Since 1986 he has been married to Joan Washington, a voice coach (jammy cow).

Yet, extraordinarily, Stuart Esterhuysen also intimated that his brother had the tastes of a “pansy” and enjoyed playing with puppets and dolls.

I broach this with some unease. “Erm, is it true you liked playing with dolls?” Grant hesitates for a moment.

“Yes, it is true.” There is a slight pause. “I have nothing to hide.”

His unbuttoned collar falls open a little and I notice something that looks suspiciously like a necklace.

“Why are you wearing something that looks suspiciously like a necklace?”

“Because it is a necklace. It’s some beads from Swaziland.”

I brace myself. “Are you gay?” Grant nearly expectorates the piece of prawn he is chewing.

“God! No one has ever accused me of that before! The answer is no. I am not gay.”

He begins to ruminate. “At any rate, my gayness hasn’t shown itself yet. I just like to have a part of my homeland on me.”

“Then why don’t you carry a map?” “Ho, ho! Very amusing,” he says sarkily.

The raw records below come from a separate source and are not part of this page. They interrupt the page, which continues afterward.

-- ==== Sys2Proof/Proofs/Resets.lean ====
section
/-! PROOFS. The two resets (70_reset_and_hazards.md R190, R191): what each leaves in every register, and that a step of either is that reset alone, in any
state. -/

namespace Sys2Proof.Machine

/-! ## A device reset, field by field -/

@[simp] theorem Device.resetSpe_cfg (d : Device) : d.resetSpe.cfg = d.cfg := rfl
@[simp] theorem Device.resetSpe_st (d : Device) : d.resetSpe.st = 0#3 := rfl
@[simp] theorem Device.resetSpe_bm (d : Device) : d.resetSpe.bm = 0#3 := rfl
@[simp] theorem Device.resetSpe_rxOvf (d : Device) : d.resetSpe.rxOvf = false := rfl
@[simp] theorem Device.resetSpe_ntf (d : Device) : d.resetSpe.ntf = [] := rfl
@[simp] theorem Device.resetSpe_speFault (d : Device) : d.resetSpe.speFault = d.speFault := rfl
@[simp] theorem Device.resetSpe_appFault (d : Device) : d.resetSpe.appFault = d.appFault := rfl

/-- Of the receive ring the storage alone stays (R31). -/
@[simp] theorem Device.resetSpe_rx (d : Device) : d.resetSpe.rx = { mem := d.rx.mem, head := 0, tail := 0, count := 0 } := rfl

/-- Of the transmit ring the storage alone stays (R31). -/
@[simp] theorem Device.resetSpe_tx (d : Device) : d.resetSpe.tx = { mem := d.tx.mem, head := 0, tail := 0, count := 0 } := rfl

/-! ## A host reset, field by field -/

@[simp] theorem State.resetHalf_dev (s : State) : s.resetHalf.dev = s.dev := rfl
@[simp] theorem State.resetHalf_peers (s : State) : s.resetHalf.peers = s.peers := rfl
@[simp] theorem State.resetHalf_host (s : State) : s.resetHalf.host = s.host := rfl
@[simp] theorem State.resetHalf_sched (s : State) : s.resetHalf.sched = s.sched := rfl
@[simp] theorem State.resetHalf_phase (s : State) : s.resetHalf.hcs.phase = .idle := rfl
@[simp] theorem State.resetHalf_held (s : State) : s.resetHalf.client.held = [] := rfl
@[simp] theorem State.resetHalf_conns (s : State) : s.resetHalf.client.conns = [] := rfl

/-! ## The steps -/

/-- A device reset is taken in every state, and writes the device in front alone. -/
theorem step_of_resetDevice {s : State} {rest : List Move} (hs : s.sched = .resetDevice :: rest) :
    step s = .next ((s.withSched rest).withDev s.dev.resetSpe) :=
  step_of_sched hs

/-- A host reset is taken in every state. -/
theorem step_of_resetHost {s : State} {rest : List Move} (hs : s.sched = .resetHost :: rest) :
    step s = .next (s.withSched rest).resetHalf :=
  step_of_sched hs

/-- Settles O48. -/
theorem deviceResetEffect : Obligations.DeviceResetEffect := by
  intro s rest hs
  refine ⟨_, step_of_resetDevice hs, ?_⟩
  simp

/-- Settles O49. -/
theorem hostResetEffect : Obligations.HostResetEffect := by
  intro s rest hs
  refine ⟨_, step_of_resetHost hs, ?_⟩
  simp

end Sys2Proof.Machine
end
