/-- The three software levels (01_architecture.md Table 7). -/
inductive Level where
  | seal
  | platform
  | host
  deriving DecidableEq, Repr

/-- Who makes a transaction: its initiator number (12_guard.md Table 4; the Guard core, which
the table gives no number, is written 15) and its level. -/
structure Who where
  ini : BitVec 4
  level : Level
  deriving DecidableEq, Repr

/-- The register a plain write or a counter read names: an offset of configuration space
(00_scope.md R7), or a port of a flow core (06_flow_scheduler.md Table 8). -/
inductive RegTarget where
  | config (offset : BitVec 24)
  | port (core : Fin 24) (offset : BitVec 8)
  deriving DecidableEq, Repr

/-- What the DRAM check bits show on an access (11_host_rings_and_cluster.md R359). -/
inductive Ecc where
  | good
  | corrected
  | uncorrectable
  deriving DecidableEq, Repr, Inhabited

/-- Widths at which the PCIe link can train (11_host_rings_and_cluster.md Table 1). -/
inductive LinkWidth where
  | x1
  | x2
  | x4
  deriving DecidableEq, Repr

/-- What a host programs into configuration space once the link is up (11_host_rings_and_cluster.md Table 1): the Command
register, the address of BAR0 above its 32 MiB, the maximum payload (128, 256 or 512 bytes), the maximum read request
(128 to 4,096 bytes) and whether MSI-X is enabled. -/
structure PciSetup where
  command : BitVec 16
  bar0 : BitVec 39
  payload : Fin 3
  readReq : Fin 6
  msix : Bool
  deriving DecidableEq, Repr

/-- Causes of a PCIe reset (11_host_rings_and_cluster.md R337). -/
inductive PcieReset where
  | functionLevel
  | hotReset
  | linkDown
  | perst
  | d3hot
  deriving DecidableEq, Repr

/-- A ring: submission or completion ring of a pair, or an event ring
(11_host_rings_and_cluster.md R337, R347). -/
inductive RingSel where
  | sq (p : Fin 64)
  | cq (p : Fin 64)
  | evt (e : Fin 8)
  deriving DecidableEq, Repr

/-- The packet-buffer pools (02_line_modem_array.md R65, R490). -/
inductive Pool where
  | lma
  | air0
  | air1
  | bkb
  | ring
  | pair
  deriving DecidableEq, Repr

/-- What the feeder front end measured over a second or part of one
(09_legal_partition.md R269–R271): per channel RMS voltage in mV and mean squared current in mA²,
per element mean active and reactive power in mW, frequency in mHz, whether a sample stood at full scale, and
whether the Seal level has restored the bad structure of legal registers since the last edge (R305). -/
structure LegMeas where
  v : List (BitVec 32)
  i2 : List (BitVec 64)
  p : List (BitVec 48)
  q : List (BitVec 48)
  freq : BitVec 17
  overload : Bool
  restored : Bool
  deriving DecidableEq, Repr

/-- How a codeword read: decoded in hard or soft decision after a number of read-level steps, with
the bits corrected, or uncorrectable (08_clamp_media.md R234). -/
inductive CwRead where
  | hard (steps : Fin 9) (bits : BitVec 16)
  | soft (steps : Fin 9) (bits : BitVec 16)
  | fail
  deriving DecidableEq, Repr

/-- A page that did not read clean, and how the codewords read of it were decoded. -/
structure PageFound where
  ppa : BitVec 31
  cws : List CwRead
  deriving DecidableEq, Repr
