-- ==== Sys2Proof/Machine/Crypto.lean ====
section
/-!
DEFINITION. The algorithms that the manual names by their standards (05_sessions_and_cipher.md
Table 4; 12_guard.md R369): AES, its modes, RFC 3394, SHA-256 and SHA-384, HMAC, the two
derivations, the curves P-256 and P-384, CRC-32 and CRC-16.  The manual gives the names; the
algorithms are those of the standards (PRESUMED, log entry 20).
-/
namespace Sys2Proof.Machine

/-! ### AES -/

/-- The substitution table of AES: row h holds, first byte on the left, the images of h0 to hF. -/
def aesSbox : List Nat :=
  [0x637C777BF26B6FC53001672BFED7AB76, 0xCA82C97DFA5947F0ADD4A2AF9CA472C0,
   0xB7FD9326363FF7CC34A5E5F171D83115, 0x04C723C31896059A071280E2EB27B275,
   0x09832C1A1B6E5AA0523BD6B329E32F84, 0x53D100ED20FCB15B6ACBBE394A4C58CF,
   0xD0EFAAFB434D338545F9027F503C9FA8, 0x51A3408F929D38F5BCB6DA2110FFF3D2,
   0xCD0C13EC5F974417C4A77E3D645D1973, 0x60814FDC222A908846EEB814DE5E0BDB,
   0xE0323A0A4906245CC2D3AC629195E479, 0xE7C8376D8DD54EA96C56F4EA657AAE08,
   0xBA78252E1CA6B4C6E8DD741F4BBD8B8A, 0x703EB5664803F60E613557B986C11D9E,
   0xE1F8981169D98E949B1E87E9CE5528DF, 0x8CA1890DBFE6426841992D0FB054BB16]

/-- The inverse substitution table of AES, in the same form. -/
def aesInvSbox : List Nat :=
  [0x52096AD53036A538BF40A39E81F3D7FB, 0x7CE339829B2FFF87348E4344C4DEE9CB,
   0x547B9432A6C2233DEE4C950B42FAC34E, 0x082EA16628D924B2765BA2496D8BD125,
   0x72F8F66486689816D4A45CCC5D65B692, 0x6C704850FDEDB9DA5E154657A78D9D84,
   0x90D8AB008CBCD30AF7E45805B8B34506, 0xD02C1E8FCA3F0F02C1AFBD0301138A6B,
   0x3A9111414F67DCEA97F2CFCEF0B4E673, 0x96AC7422E7AD3585E2F937E81C75DF6E,
   0x47F11A711D29C5896FB7620EAA18BE1B, 0xFC563E4BC6D279209ADBC0FE78CD5AF4,
   0x1FDDA8338807C731B11210592780EC5F, 0x60517FA919B54A0D2DE57A9F93C99CEF,
   0xA0E03B4DAE2AF5B0C8EBBB3C83539961, 0x172B047EBA77D626E169146355210C7D]

/-- The byte that stands in such a table for `b`. -/
def tableByte (rows : List Nat) (b : Byte) : Byte :=
  BitVec.ofNat 8 (rows.getD (b.toNat / 16) 0 / 256 ^ (15 - b.toNat % 16))

/-- Substitution of one byte. -/
def subByte (b : Byte) : Byte := tableByte aesSbox b

/-- Inverse substitution of one byte. -/
def invSubByte (b : Byte) : Byte := tableByte aesInvSbox b

/-- Multiplication by x in the field of AES. -/
def xtime (b : Byte) : Byte := (b <<< 1) ^^^ (if b.msb then 0x1B else 0)

/-- Product with a small constant, by its bits. -/
def gmul (k : Nat) (b : Byte) : Byte :=
  (if bitOf k 0 then b else 0) ^^^ (if bitOf k 1 then xtime b else 0) ^^^
  (if bitOf k 2 then xtime (xtime b) else 0) ^^^ (if bitOf k 3 then xtime (xtime (xtime b)) else 0)

/-- Words of a key schedule of `nk` key words, newest first; `n` more are to come. -/
def aesExpand (nk : Nat) : Nat → Byte → List (List Byte) → List (List Byte)
  | 0, _, ws => ws
  | n + 1, rc, ws =>
    let i := ws.length
    let prev := ws.headD []
    let back := ws.getD (nk - 1) []
    if i % nk = 0 then
      let t := (prev.drop 1 ++ prev.take 1).map subByte
      aesExpand nk n (xtime rc) (xorBytes back (xorBytes t [rc, 0, 0, 0]) :: ws)
    else if nk = 8 ∧ i % nk = 4 then aesExpand nk n rc (xorBytes back (prev.map subByte) :: ws)
    else aesExpand nk n rc (xorBytes back prev :: ws)

/-- The list cut into pieces of `k`; `n` bounds their number. -/
def chunks {α : Type} (k : Nat) : Nat → List α → List (List α)
  | 0, _ => []
  | n + 1, l => if l.isEmpty then [] else l.take k :: chunks k n (l.drop k)

/-- Pieces of `k`, all of them. -/
def pieces {α : Type} (k : Nat) (l : List α) : List (List α) := chunks k (l.length) l

/-- Round keys of a 16- or 32-byte key, first round first. -/
def aesKeys (key : List Byte) : List (List Byte) :=
  let nk := key.length / 4
  let ws := aesExpand nk (4 * (nk + 7) - nk) 1 (pieces 4 key).reverse
  (pieces 4 ws.reverse).map List.flatten

/-- The state with row r rotated by r places, left for `dir` 1 and right for 3. -/
def shiftRows (dir : Nat) (s : List Byte) : List Byte :=
  (List.range 16).map fun i => s.getD ((i + 4 * dir * (i % 4)) % 16) 0

/-- One column times the circulant of `m`. -/
def mixColumn (m : List Nat) (c : List Byte) : List Byte :=
  (List.range 4).map fun r => (List.range 4).foldl (fun a j =>
    a ^^^ gmul (m.getD ((j + 4 - r) % 4) 0) (c.getD j 0)) 0

/-- All four columns. -/
def mixColumns (m : List Nat) (s : List Byte) : List Byte := (pieces 4 s).flatMap (mixColumn m)

/-- AES of one block. -/
def aesEnc (key block : List Byte) : List Byte :=
  let ks := aesKeys key
  let n := ks.length - 1
  let s := (upFrom 1 (n - 1)).foldl (fun s r =>
    xorBytes (mixColumns [2, 3, 1, 1] (shiftRows 1 (s.map subByte))) (ks.getD r [])) (xorBytes block (ks.headD []))
  xorBytes (shiftRows 1 (s.map subByte)) (ks.getD n [])

/-- Inverse AES of one block. -/
def aesDec (key block : List Byte) : List Byte :=
  let ks := aesKeys key
  let n := ks.length - 1
  let s := (upFrom 1 (n - 1)).reverse.foldl (fun s r =>
    mixColumns [14, 11, 13, 9] (xorBytes ((shiftRows 3 s).map invSubByte) (ks.getD r []))) (xorBytes block (ks.getD n []))
  xorBytes ((shiftRows 3 s).map invSubByte) (ks.headD [])

/-! ### Modes -/

/-- ECB. -/
def ecb (f : List Byte → List Byte) (data : List Byte) : List Byte := (pieces 16 data).flatMap f

/-- CBC encryption. -/
def cbcEnc (key iv data : List Byte) : List Byte :=
  ((pieces 16 data).foldl (fun (acc : List Byte × List Byte) b =>
    let x := aesEnc key (xorBytes acc.1 b)
    (x, acc.2 ++ x)) (iv, [])).2

/-- CBC decryption. -/
def cbcDec (key iv data : List Byte) : List Byte :=
  ((pieces 16 data).foldl (fun (acc : List Byte × List Byte) b =>
    (b, acc.2 ++ xorBytes acc.1 (aesDec key b))) (iv, [])).2

/-- CTR, the counter block counting modulo 2^`w` in its last `w / 8` bytes. -/
def ctr (w : Nat) (key ctr0 data : List Byte) : List Byte :=
  let base := beVal ctr0
  ((pieces 16 data).mapIdx fun i b =>
    let blk := base / 2 ^ w * 2 ^ w + (base + i) % 2 ^ w
    xorBytes b (aesEnc key (beBytes 16 blk))).flatten

/-- Zero-filled to a multiple of 16. -/
def pad16 (b : List Byte) : List Byte := b ++ List.replicate ((16 - b.length % 16) % 16) 0

/-- Product in the field of GCM, by the bits of `x` from the first. -/
def ghMul (x y : Nat) : Nat :=
  ((List.range 128).foldl (fun (zv : Nat × Nat) i =>
    let z := if x.testBit (127 - i) then zv.1 ^^^ zv.2 else zv.1
    let v := if zv.2 % 2 = 1 then (zv.2 / 2) ^^^ (0xE1 * 2 ^ 120) else zv.2 / 2
    (z, v)) (0, y)).1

Although Grant can sound like a caricature of an English gentleman (something he did so well in the 1999, BBC adaptation of The Scarlet Pimpernel, in which he played SirPercy Blakeney) he says he often thinks of himself as an immigrant.

Somewhere in his paternal ancestry there were men who were Dutch and Afrikaner.

He says he is English, but also Swazi. Until recently he wore two watches, one set to Greenwich Mean Time, the other to Swaziland time.

He came to Britain in 1982, after studying drama at Cape Town University but found the transition difficult.

“It was an enormous shock leaving and coming here. I had led a gilded, feudal existence.

“The expat Swazi community was a hermetically sealed bubble in a time warp.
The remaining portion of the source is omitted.